### WHAT YOU NEED TO DO:
Show every line of the data below that includes the word "RstEntry".

[Stored items]
-- ==== Sys2Proof/Machine/Ops.lean ====
section
/-! DEFINITION. The named operations over the state: raising a fault, sequencing within a tick, the register file,
the register status table, the reorder buffer, the squash, the predictor and the dispatcher. -/

namespace Sys2Proof.Machine

/-- The three outcomes of exec, of a stage and of a step. -/
abbrev Out := Host.Outcome State Fault Refusal

/-! ### Raising a fault, and what follows within a tick -/

/-- `raise Fault(kind, info)` (60_exceptions.md R400): the run status becomes Faulted. What was already written
stays, what was not yet written is not; `andThen` stops the tick. The core has no handler, saves no pc or status,
and has no return from a fault (R404, R419), so this is the whole of taking one. -/
def raise (f : Fault) (s : State) : State := { s with status := .faulted f }

/-- One stage, or one entry of a unit's step, after another (40_cycle_issue_rename.md R131): it runs only while the
status is Running (R130, R400, R411). -/
def andThen (o : Out) (f : State → Out) : Out :=
  match o with
  | .next s => if s.status = .running then f s else .next s
  | .fault r => .fault r
  | .refused r => .refused r

/-! ### The register file (10_state.md R20, R21) -/

/-- x[r]: x0 always reads as 0. -/
def readReg (s : State) (r : Reg) : Word := if r = 0 then 0 else s.regs[r.toNat]'r.isLt

/-- x[r] <- v: x0 is never written. -/
def writeReg (r : Reg) (v : Word) (s : State) : State :=
  if r = 0 then s else { s with regs := s.regs.set r.toNat v r.isLt }

/-! ### The register status table (10_state.md R22, R23) -/

/-- A register with no value pending: (busy 0, tag 0). -/
def freeEntry : RstEntry := ⟨false, 0⟩

/-- RST[r]. -/
def rstAt (s : State) (r : Reg) : RstEntry := s.rst[r.toNat]'r.isLt

/-- RST[r] <- e. -/
def setRst (r : Reg) (e : RstEntry) (s : State) : State := { s with rst := s.rst.set r.toNat e r.isLt }

/-- claim(rd, T), when rd is not x0 (40_cycle_issue_rename.md R146): it supersedes any older producer. -/
def claim (r : Reg) (t : Tag) (s : State) : State := if r = 0 then s else setRst r ⟨true, t⟩ s

/-- release(r, T) (46_commit.md R377): only the owner's tag clears the busy flag. -/
def release (r : Reg) (t : Tag) (s : State) : State :=
  if r ≠ 0 ∧ (rstAt s r).busy = true ∧ (rstAt s r).tag = t then setRst r freeEntry s else s

/-- clear_all: every entry (busy 0, tag 0) (R23). -/
def clearAll : Vector RstEntry 32 := Vector.replicate 32 freeEntry

/-! ### Entries by tag -/

/-- Change the first entry for which `p` holds. -/
def updateFirst {α : Type} (p : α → Bool) (f : α → α) : List α → List α
  | [] => []
  | x :: rest => if p x then f x :: rest else x :: updateFirst p f rest

/-- rob[T] (00_scope.md R11): none where no entry has the tag, which is StaleTag for whoever asks (R406). -/
def robAt (s : State) (t : Tag) : Option RobEntry := s.rob.find? fun h => h.tag == t

/-- Write fields of rob[T]. -/
def updateRob (t : Tag) (f : RobEntry → RobEntry) (s : State) : State :=
  { s with rob := updateFirst (fun h => h.tag == t) f s.rob }

/-- rob.older(T): the entries strictly older than T, from the youngest to the oldest (10_state.md R34). -/
def olderThan (s : State) (t : Tag) : List RobEntry := (s.rob.takeWhile fun h => h.tag != t).reverse

/-- Put a load-buffer entry in its place: the load buffer is kept in ascending order of its owners' tags, which is
the order the load-buffer step processes it in (43_load_store_amo.md R271). -/
def insertLb (l : LbEntry) : List LbEntry → List LbEntry
  | [] => [l]
  | m :: rest => if l.owner < m.owner then l :: m :: rest else m :: insertLb l rest

/-- Write back a load-buffer entry. -/
def setLb (l : LbEntry) (s : State) : State :=
  { s with lb := updateFirst (fun m => m.owner == l.owner) (fun _ => l) s.lb }

/-- The entries of a pool. -/
def poolOf (s : State) : Pool → List RsEntry
  | .alu => s.rsAlu
  | .md => s.rsMd
  | .agu => s.rsAgu

/-- Replace the entries of a pool. -/
def setPool (p : Pool) (es : List RsEntry) (s : State) : State :=
  match p with
  | .alu => { s with rsAlu := es }
  | .md => { s with rsMd := es }
  | .agu => { s with rsAgu := es }

/-- Both operands are resolved: Qj = 0 and Qk = 0 (40_cycle_issue_rename.md R152). -/
def RsEntry.ready (e : RsEntry) : Bool := e.qj == 0 && e.qk == 0

/-! ### Retirement and squash (46_commit.md R381, R383) -/

/-- retire(h): the head leaves the reorder buffer. -/
def retire (s : State) : State := { s with rob := s.rob.tail }

/-- squash(): every speculative structure is emptied; regs, mem, pc, nextTag, cycle, pred and status stay (R385). -/
def squash (s : State) : State :=
  { s with
    iq := [], rsAlu := [], rsMd := [], rsAgu := [], lb := [], rob := [], rst := clearAll, jalrWait := .none }

/-! ### The branch predictor (44_branch_fetch.md R330 to R332) -/

/-- The counter at a table index; `init` where the table lists none. -/
def counterAt (init : Fin 4) : PredState → Nat → Fin 4
  | [], _ => init
  | (k, c) :: rest, i => if i = k then c else counterAt init rest i

/-- Set the counter at a table index; indices stay strictly rising. -/
def setCounter : PredState → Nat → Fin 4 → PredState
  | [], i, c => [(i, c)]
  | (k, d) :: rest, i, c =>
    if i = k then (k, c) :: rest
    else if i < k then (i, c) :: (k, d) :: rest
    else (k, d) :: setCounter rest i c

/-- One step toward taken or not taken, saturating at 3 and 0. -/
def bump (c : Fin 4) (taken : Bool) : Fin 4 :=
  match taken, c with
  | true, 0 => 1
  | true, 1 => 2
  | true, _ => 3
  | false, 3 => 2
  | false, 2 => 1
  | false, _ => 0

/-- predict(pc). -/
def predict (s : State) (pc : Word) : Bool :=
  match s.cfg.predictor with
  | .static taken => taken
  | .twoBit init => decide (2 ≤ (counterAt init s.pred (Config.branchIndex pc)).val)
  | .injected => Config.injectedPredict s.pred pc

/-- update(pc, outcome) of the policy. -/
def updatedPred (s : State) (pc : Word) (taken : Bool) : PredState :=
  match s.cfg.predictor with
  | .static _ => s.pred
  | .twoBit init =>
    setCounter s.pred (Config.branchIndex pc) (bump (counterAt init s.pred (Config.branchIndex pc)) taken)
  | .injected => Config.injectedUpdate s.pred pc taken

/-! ### The system-call dispatcher (60_exceptions.md R410) -/

/-- The example dispatcher S_ex of 95_test_vectors.md section 0: x17 = 93 exits with x10, x17 = 1 answers 2·x10,
any other number is unimplemented. -/
def sampleDispatcher (regs : RegFile) : SyscallAnswer :=
  if regs[17] = 93#32 then .exit regs[10]
  else if regs[17] = 1#32 then .resume (regs[10] + regs[10]) []
  else .unimplemented regs[17]

/-- handle(register_file, memory, clock): clock is the tick's cycle number (R410, 10_state.md R27). -/
def dispatch (s : State) : SyscallAnswer :=
  match s.cfg.dispatcher with
  | .host => Config.syscall s.regs s.mem s.cycle
  | .sample => sampleDispatcher s.regs

end Sys2Proof.Machine
end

### SOLUTION FOR THIS TASK:
def freeEntry : RstEntry := ⟨false, 0⟩
def rstAt (s : State) (r : Reg) : RstEntry := s.rst[r.toNat]'r.isLt
def setRst (r : Reg) (e : RstEntry) (s : State) : State := { s with rst := s.rst.set r.toNat e r.isLt }
def clearAll : Vector RstEntry 32 := Vector.replicate 32 freeEntry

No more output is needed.